How to escape from this? One of the options already mentioned above - "protected" smartphone. However, the pleasure is not cheap: CryptoPhone costs $ 3,500. For this money, the client receives a "closure" of a number of attack vectors that appeared higher on our list. In particular, there is control of known vulnerabilities of Android OS, control of suspicious activity of mobile applications, and even baseband processor monitoring: it is this feature that allows you to determine the connection of a fake base interceptor station, which is not noticed by ordinary smartphones.

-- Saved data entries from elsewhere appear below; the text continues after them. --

/-- The match of an instruction's row. -/
def rowMatch : Instr → ControlWord
  | .wrapU8 _ _ => 0x00000000#32
  | .wrapU16 _ _ => 0x00000080#32
  | .wrapU32 _ _ => 0x00000100#32
  | .wrapU64 _ _ => 0x00000180#32
  | .wrapU128 _ _ => 0x00000200#32
  | .wrapI8 _ _ => 0x00000040#32
  | .wrapI16 _ _ => 0x000000C0#32
  | .wrapI32 _ _ => 0x00000140#32
  | .wrapI64 _ _ => 0x000001C0#32
  | .wrapI128 _ _ => 0x00000240#32
  | .notU8 _ _ => 0x00000001#32
  | .notU16 _ _ => 0x00000081#32
  | .notU32 _ _ => 0x00000101#32
  | .notU64 _ _ => 0x00000181#32
  | .notU128 _ _ => 0x00000201#32
  | .notI8 _ _ => 0x00000041#32
  | .notI16 _ _ => 0x000000C1#32
  | .notI32 _ _ => 0x00000141#32
  | .notI64 _ _ => 0x000001C1#32
  | .notI128 _ _ => 0x00000241#32
  | .andU8 _ _ _ => 0x00000002#32
  | .andU16 _ _ _ => 0x00000082#32
  | .andU32 _ _ _ => 0x00000102#32
  | .andU64 _ _ _ => 0x00000182#32
  | .andU128 _ _ _ => 0x00000202#32
  | .andI8 _ _ _ => 0x00000042#32
  | .andI16 _ _ _ => 0x000000C2#32
  | .andI32 _ _ _ => 0x00000142#32
  | .andI64 _ _ _ => 0x000001C2#32
  | .andI128 _ _ _ => 0x00000242#32
  | .orU8 _ _ _ => 0x00000003#32
  | .orU16 _ _ _ => 0x00000083#32
  | .orU32 _ _ _ => 0x00000103#32
  | .orU64 _ _ _ => 0x00000183#32
  | .orU128 _ _ _ => 0x00000203#32
  | .orI8 _ _ _ => 0x00000043#32
  | .orI16 _ _ _ => 0x000000C3#32
  | .orI32 _ _ _ => 0x00000143#32
  | .orI64 _ _ _ => 0x000001C3#32
  | .orI128 _ _ _ => 0x00000243#32
  | .xorU8 _ _ _ => 0x00000004#32
  | .xorU16 _ _ _ => 0x00000084#32
  | .xorU32 _ _ _ => 0x00000104#32
  | .xorU64 _ _ _ => 0x00000184#32
  | .xorU128 _ _ _ => 0x00000204#32
  | .xorI8 _ _ _ => 0x00000044#32
  | .xorI16 _ _ _ => 0x000000C4#32
  | .xorI32 _ _ _ => 0x00000144#32
  | .xorI64 _ _ _ => 0x000001C4#32
  | .xorI128 _ _ _ => 0x00000244#32
  | .shlU8 _ _ _ => 0x00000005#32
  | .shlU16 _ _ _ => 0x00000085#32
  | .shlU32 _ _ _ => 0x00000105#32
  | .shlU64 _ _ _ => 0x00000185#32
  | .shlU128 _ _ _ => 0x00000205#32
  | .shlI8 _ _ _ => 0x00000045#32
  | .shlI16 _ _ _ => 0x000000C5#32
  | .shlI32 _ _ _ => 0x00000145#32
  | .shlI64 _ _ _ => 0x000001C5#32
  | .shlI128 _ _ _ => 0x00000245#32
  | .shrU8 _ _ _ => 0x00000006#32
  | .shrU16 _ _ _ => 0x00000086#32
  | .shrU32 _ _ _ => 0x00000106#32
  | .shrU64 _ _ _ => 0x00000186#32
  | .shrU128 _ _ _ => 0x00000206#32
  | .shrI8 _ _ _ => 0x00000046#32
  | .shrI16 _ _ _ => 0x000000C6#32
  | .shrI32 _ _ _ => 0x00000146#32
  | .shrI64 _ _ _ => 0x000001C6#32
  | .shrI128 _ _ _ => 0x00000246#32
  | .addwU8 _ _ _ => 0x00000008#32
  | .addwU16 _ _ _ => 0x00000088#32
  | .addwU32 _ _ _ => 0x00000108#32
  | .addwU64 _ _ _ => 0x00000188#32
  | .addwU128 _ _ _ => 0x00000208#32
  | .addwI8 _ _ _ => 0x00000048#32
  | .addwI16 _ _ _ => 0x000000C8#32
  | .addwI32 _ _ _ => 0x00000148#32
  | .addwI64 _ _ _ => 0x000001C8#32
  | .addwI128 _ _ _ => 0x00000248#32
  | .subwU8 _ _ _ => 0x00000009#32
  | .subwU16 _ _ _ => 0x00000089#32
  | .subwU32 _ _ _ => 0x00000109#32
  | .subwU64 _ _ _ => 0x00000189#32
  | .subwU128 _ _ _ => 0x00000209#32
  | .subwI8 _ _ _ => 0x00000049#32
  | .subwI16 _ _ _ => 0x000000C9#32
  | .subwI32 _ _ _ => 0x00000149#32
  | .subwI64 _ _ _ => 0x000001C9#32
  | .subwI128 _ _ _ => 0x00000249#32
  | .mulwU8 _ _ _ => 0x0000000A#32
  | .mulwU16 _ _ _ => 0x0000008A#32
  | .mulwU32 _ _ _ => 0x0000010A#32
  | .mulwU64 _ _ _ => 0x0000018A#32
  | .mulwU128 _ _ _ => 0x0000020A#32
  | .mulwI8 _ _ _ => 0x0000004A#32
  | .mulwI16 _ _ _ => 0x000000CA#32
  | .mulwI32 _ _ _ => 0x0000014A#32
  | .mulwI64 _ _ _ => 0x000001CA#32
  | .mulwI128 _ _ _ => 0x0000024A#32
  | .addoU8 _ _ _ => 0x0000000C#32
  | .addoU16 _ _ _ => 0x0000008C#32
  | .addoU32 _ _ _ => 0x0000010C#32
  | .addoU64 _ _ _ => 0x0000018C#32
  | .addoU128 _ _ _ => 0x0000020C#32
  | .addoI8 _ _ _ => 0x0000004C#32
  | .addoI16 _ _ _ => 0x000000CC#32
  | .addoI32 _ _ _ => 0x0000014C#32
  | .addoI64 _ _ _ => 0x000001CC#32
  | .addoI128 _ _ _ => 0x0000024C#32
  | .suboU8 _ _ _ => 0x0000000D#32
  | .suboU16 _ _ _ => 0x0000008D#32
  | .suboU32 _ _ _ => 0x0000010D#32
  | .suboU64 _ _ _ => 0x0000018D#32
  | .suboU128 _ _ _ => 0x0000020D#32
  | .suboI8 _ _ _ => 0x0000004D#32
  | .suboI16 _ _ _ => 0x000000CD#32
  | .suboI32 _ _ _ => 0x0000014D#32
  | .suboI64 _ _ _ => 0x000001CD#32
  | .suboI128 _ _ _ => 0x0000024D#32
  | .muloU8 _ _ _ => 0x0000000E#32
  | .muloU16 _ _ _ => 0x0000008E#32
  | .muloU32 _ _ _ => 0x0000010E#32
  | .muloU64 _ _ _ => 0x0000018E#32
  | .muloU128 _ _ _ => 0x0000020E#32
  | .muloI8 _ _ _ => 0x0000004E#32
  | .muloI16 _ _ _ => 0x000000CE#32
  | .muloI32 _ _ _ => 0x0000014E#32
  | .muloI64 _ _ _ => 0x000001CE#32
  | .muloI128 _ _ _ => 0x0000024E#32
  | .addsU8 _ _ _ => 0x00000010#32
  | .addsU16 _ _ _ => 0x00000090#32
  | .addsU32 _ _ _ => 0x00000110#32
  | .addsU64 _ _ _ => 0x00000190#32
  | .addsU128 _ _ _ => 0x00000210#32
  | .addsI8 _ _ _ => 0x00000050#32
  | .addsI16 _ _ _ => 0x000000D0#32
  | .addsI32 _ _ _ => 0x00000150#32
  | .addsI64 _ _ _ => 0x000001D0#32
  | .addsI128 _ _ _ => 0x00000250#32
  | .subsU8 _ _ _ => 0x00000011#32
  | .subsU16 _ _ _ => 0x00000091#32
  | .subsU32 _ _ _ => 0x00000111#32
  | .subsU64 _ _ _ => 0x00000191#32
  | .subsU128 _ _ _ => 0x00000211#32
  | .subsI8 _ _ _ => 0x00000051#32
  | .subsI16 _ _ _ => 0x000000D1#32
  | .subsI32 _ _ _ => 0x00000151#32
  | .subsI64 _ _ _ => 0x000001D1#32
  | .subsI128 _ _ _ => 0x00000251#32
  | .mulsU8 _ _ _ => 0x00000012#32
  | .mulsU16 _ _ _ => 0x00000092#32
  | .mulsU32 _ _ _ => 0x00000112#32
  | .mulsU64 _ _ _ => 0x00000192#32
  | .mulsU128 _ _ _ => 0x00000212#32
  | .mulsI8 _ _ _ => 0x00000052#32
  | .mulsI16 _ _ _ => 0x000000D2#32
  | .mulsI32 _ _ _ => 0x00000152#32
  | .mulsI64 _ _ _ => 0x000001D2#32
  | .mulsI128 _ _ _ => 0x00000252#32
  | .divTruncU8 _ _ _ => 0x00000014#32
  | .divTruncU16 _ _ _ => 0x00000094#32
  | .divTruncU32 _ _ _ => 0x00000114#32
  | .divTruncU64 _ _ _ => 0x00000194#32
  | .divTruncU128 _ _ _ => 0x00000214#32
  | .divTruncI8 _ _ _ => 0x00000054#32
  | .divTruncI16 _ _ _ => 0x000000D4#32
  | .divTruncI32 _ _ _ => 0x00000154#32
  | .divTruncI64 _ _ _ => 0x000001D4#32
  | .divTruncI128 _ _ _ => 0x00000254#32
  | .remU8 _ _ _ => 0x00000015#32
  | .remU16 _ _ _ => 0x00000095#32
  | .remU32 _ _ _ => 0x00000115#32
  | .remU64 _ _ _ => 0x00000195#32
  | .remU128 _ _ _ => 0x00000215#32
  | .remI8 _ _ _ => 0x00000055#32
  | .remI16 _ _ _ => 0x000000D5#32
  | .remI32 _ _ _ => 0x00000155#32
  | .remI64 _ _ _ => 0x000001D5#32
  | .remI128 _ _ _ => 0x00000255#32
  | .divFloorU8 _ _ _ => 0x00000016#32
  | .divFloorU16 _ _ _ => 0x00000096#32
  | .divFloorU32 _ _ _ => 0x00000116#32
  | .divFloorU64 _ _ _ => 0x00000196#32
  | .divFloorU128 _ _ _ => 0x00000216#32
  | .divFloorI8 _ _ _ => 0x00000056#32
  | .divFloorI16 _ _ _ => 0x000000D6#32
  | .divFloorI32 _ _ _ => 0x00000156#32
  | .divFloorI64 _ _ _ => 0x000001D6#32
  | .divFloorI128 _ _ _ => 0x00000256#32
  | .modU8 _ _ _ => 0x00000017#32
  | .modU16 _ _ _ => 0x00000097#32
  | .modU32 _ _ _ => 0x00000117#32
  | .modU64 _ _ _ => 0x00000197#32
  | .modU128 _ _ _ => 0x00000217#32
  | .modI8 _ _ _ => 0x00000057#32
  | .modI16 _ _ _ => 0x000000D7#32
  | .modI32 _ _ _ => 0x00000157#32
  | .modI64 _ _ _ => 0x000001D7#32
  | .modI128 _ _ _ => 0x00000257#32
  | .clzU8 _ _ => 0x00000018#32
  | .clzU16 _ _ => 0x00000098#32
  | .clzU32 _ _ => 0x00000118#32
  | .clzU64 _ _ => 0x00000198#32
  | .clzU128 _ _ => 0x00000218#32
  | .clzI8 _ _ => 0x00000058#32
  | .clzI16 _ _ => 0x000000D8#32
  | .clzI32 _ _ => 0x00000158#32
  | .clzI64 _ _ => 0x000001D8#32
  | .clzI128 _ _ => 0x00000258#32
  | .ctzU8 _ _ => 0x00000019#32
  | .ctzU16 _ _ => 0x00000099#32
  | .ctzU32 _ _ => 0x00000119#32
  | .ctzU64 _ _ => 0x00000199#32
  | .ctzU128 _ _ => 0x00000219#32
  | .ctzI8 _ _ => 0x00000059#32
  | .ctzI16 _ _ => 0x000000D9#32
  | .ctzI32 _ _ => 0x00000159#32
  | .ctzI64 _ _ => 0x000001D9#32
  | .ctzI128 _ _ => 0x00000259#32
  | .popcountU8 _ _ => 0x0000001A#32
  | .popcountU16 _ _ => 0x0000009A#32
  | .popcountU32 _ _ => 0x0000011A#32
  | .popcountU64 _ _ => 0x0000019A#32
  | .popcountU128 _ _ => 0x0000021A#32
  | .popcountI8 _ _ => 0x0000005A#32
  | .popcountI16 _ _ => 0x000000DA#32
  | .popcountI32 _ _ => 0x0000015A#32
  | .popcountI64 _ _ => 0x000001DA#32
  | .popcountI128 _ _ => 0x0000025A#32
  | .byteswapU8 _ _ => 0x0000001B#32
  | .byteswapU16 _ _ => 0x0000009B#32
  | .byteswapU32 _ _ => 0x0000011B#32
  | .byteswapU64 _ _ => 0x0000019B#32
  | .byteswapU128 _ _ => 0x0000021B#32
  | .byteswapI8 _ _ => 0x0000005B#32
  | .byteswapI16 _ _ => 0x000000DB#32
  | .byteswapI32 _ _ => 0x0000015B#32
  | .byteswapI64 _ _ => 0x000001DB#32
  | .byteswapI128 _ _ => 0x0000025B#32
  | .bitreverseU8 _ _ => 0x0000001C#32
  | .bitreverseU16 _ _ => 0x0000009C#32
  | .bitreverseU32 _ _ => 0x0000011C#32
  | .bitreverseU64 _ _ => 0x0000019C#32
  | .bitreverseU128 _ _ => 0x0000021C#32
  | .bitreverseI8 _ _ => 0x0000005C#32
  | .bitreverseI16 _ _ => 0x000000DC#32
  | .bitreverseI32 _ _ => 0x0000015C#32
  | .bitreverseI64 _ _ => 0x000001DC#32
  | .bitreverseI128 _ _ => 0x0000025C#32
  | .makeU128 _ _ => 0x00000220#32
  | .makeI128 _ _ => 0x00000260#32
  | .hiU128 _ => 0x00000221#32
  | .hiI128 _ => 0x00000261#32
  | .loU128 _ => 0x00000222#32
  | .loI128 _ => 0x00000262#32
  | .cmpU128 _ _ => 0x00000223#32
  | .cmpI128 _ _ => 0x00000263#32

/-- The control word of an instruction matches its row. -/
def TableRow.Statement (i : Instr) : Prop := (encode i).cw &&& rowMask i = rowMatch i

theorem TableRow.wrapU8 (bits : BitVec 8) (a : BitVec 8) : TableRow.Statement (.wrapU8 bits a) :=
  packWord_masked 0x00#6 0#1 0#3 bits 0x00000000#32 (by decide)

theorem TableRow.wrapU16 (bits : BitVec 8) (a : BitVec 16) : TableRow.Statement (.wrapU16 bits a) :=
  packWord_masked 0x00#6 0#1 1#3 bits 0x00000080#32 (by decide)

theorem TableRow.wrapU32 (bits : BitVec 8) (a : BitVec 32) : TableRow.Statement (.wrapU32 bits a) :=
  packWord_masked 0x00#6 0#1 2#3 bits 0x00000100#32 (by decide)

theorem TableRow.wrapU64 (bits : BitVec 8) (a : BitVec 64) : TableRow.Statement (.wrapU64 bits a) :=
  packWord_masked 0x00#6 0#1 3#3 bits 0x00000180#32 (by decide)

theorem TableRow.wrapU128 (bits : BitVec 8) (a : BitVec 128) : TableRow.Statement (.wrapU128 bits a) :=
  packWord_masked 0x00#6 0#1 4#3 bits 0x00000200#32 (by decide)

theorem TableRow.wrapI8 (bits : BitVec 8) (a : BitVec 8) : TableRow.Statement (.wrapI8 bits a) :=
  packWord_masked 0x00#6 1#1 0#3 bits 0x00000040#32 (by decide)

theorem TableRow.wrapI16 (bits : BitVec 8) (a : BitVec 16) : TableRow.Statement (.wrapI16 bits a) :=
  packWord_masked 0x00#6 1#1 1#3 bits 0x000000C0#32 (by decide)

theorem TableRow.wrapI32 (bits : BitVec 8) (a : BitVec 32) : TableRow.Statement (.wrapI32 bits a) :=
  packWord_masked 0x00#6 1#1 2#3 bits 0x00000140#32 (by decide)

theorem TableRow.wrapI64 (bits : BitVec 8) (a : BitVec 64) : TableRow.Statement (.wrapI64 bits a) :=
  packWord_masked 0x00#6 1#1 3#3 bits 0x000001C0#32 (by decide)

theorem TableRow.wrapI128 (bits : BitVec 8) (a : BitVec 128) : TableRow.Statement (.wrapI128 bits a) :=
  packWord_masked 0x00#6 1#1 4#3 bits 0x00000240#32 (by decide)

theorem TableRow.notU8 (bits : BitVec 8) (a : BitVec 8) : TableRow.Statement (.notU8 bits a) :=
  packWord_masked 0x01#6 0#1 0#3 bits 0x00000001#32 (by decide)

It is more difficult to protect yourself from fake base stations with a regular phone, but you can still do something. UMTS (G3) networks use mutual authentication of a mobile station in a cellular network, and a cellular network in a mobile station. Therefore, one of the signs of wiretapping is forced switching from the G4 and G3 modes to the less safe G2 mode. If the user disables 2G mode in advance, this will make it more difficult for an attacker to intercept a radio broadcast. Some mobile phone models allow you to switch the type of network used:



Also, many Android-based phones have a service menu, called by the * # * # 4636 # # # command, where you can select the type of network. However, such a decision is fraught with increased battery consumption, as well as loss of communication in the absence of 3G network coverage.



Fake base stations allow you to intercept any data transmitted over the cellular network - but this requires the physical presence of the subscriber in the coverage area of ​​the base station. Therefore, a more advanced method of surveillance can be considered attacks on the SS7 network , allowing you to intercept subscriber data, as well as its location, from anywhere in the world. It also has its own commercial solutions: in one of the past posts we talked about the SkyLock system of the American company Verint, which allows you to track any subscribers around the world.

How can you prevent wiretapping in this case? Since the attacks are based on legitimate messages from the SS7 signaling network, coarse filtering of these messages can have a negative impact on the entire service. According to the experience of experts of Positive Technologies, adequate protection against attacks on SS7 should be a set of measures on the operator’s side, including monitoring of SS7 traffic and “smart” filtering control, which allows blocking only attempts of attacks and fraud. More information about how this is implemented on the basis of our products can be found in the article “ Security of mobile communication networks based on SS7 ”.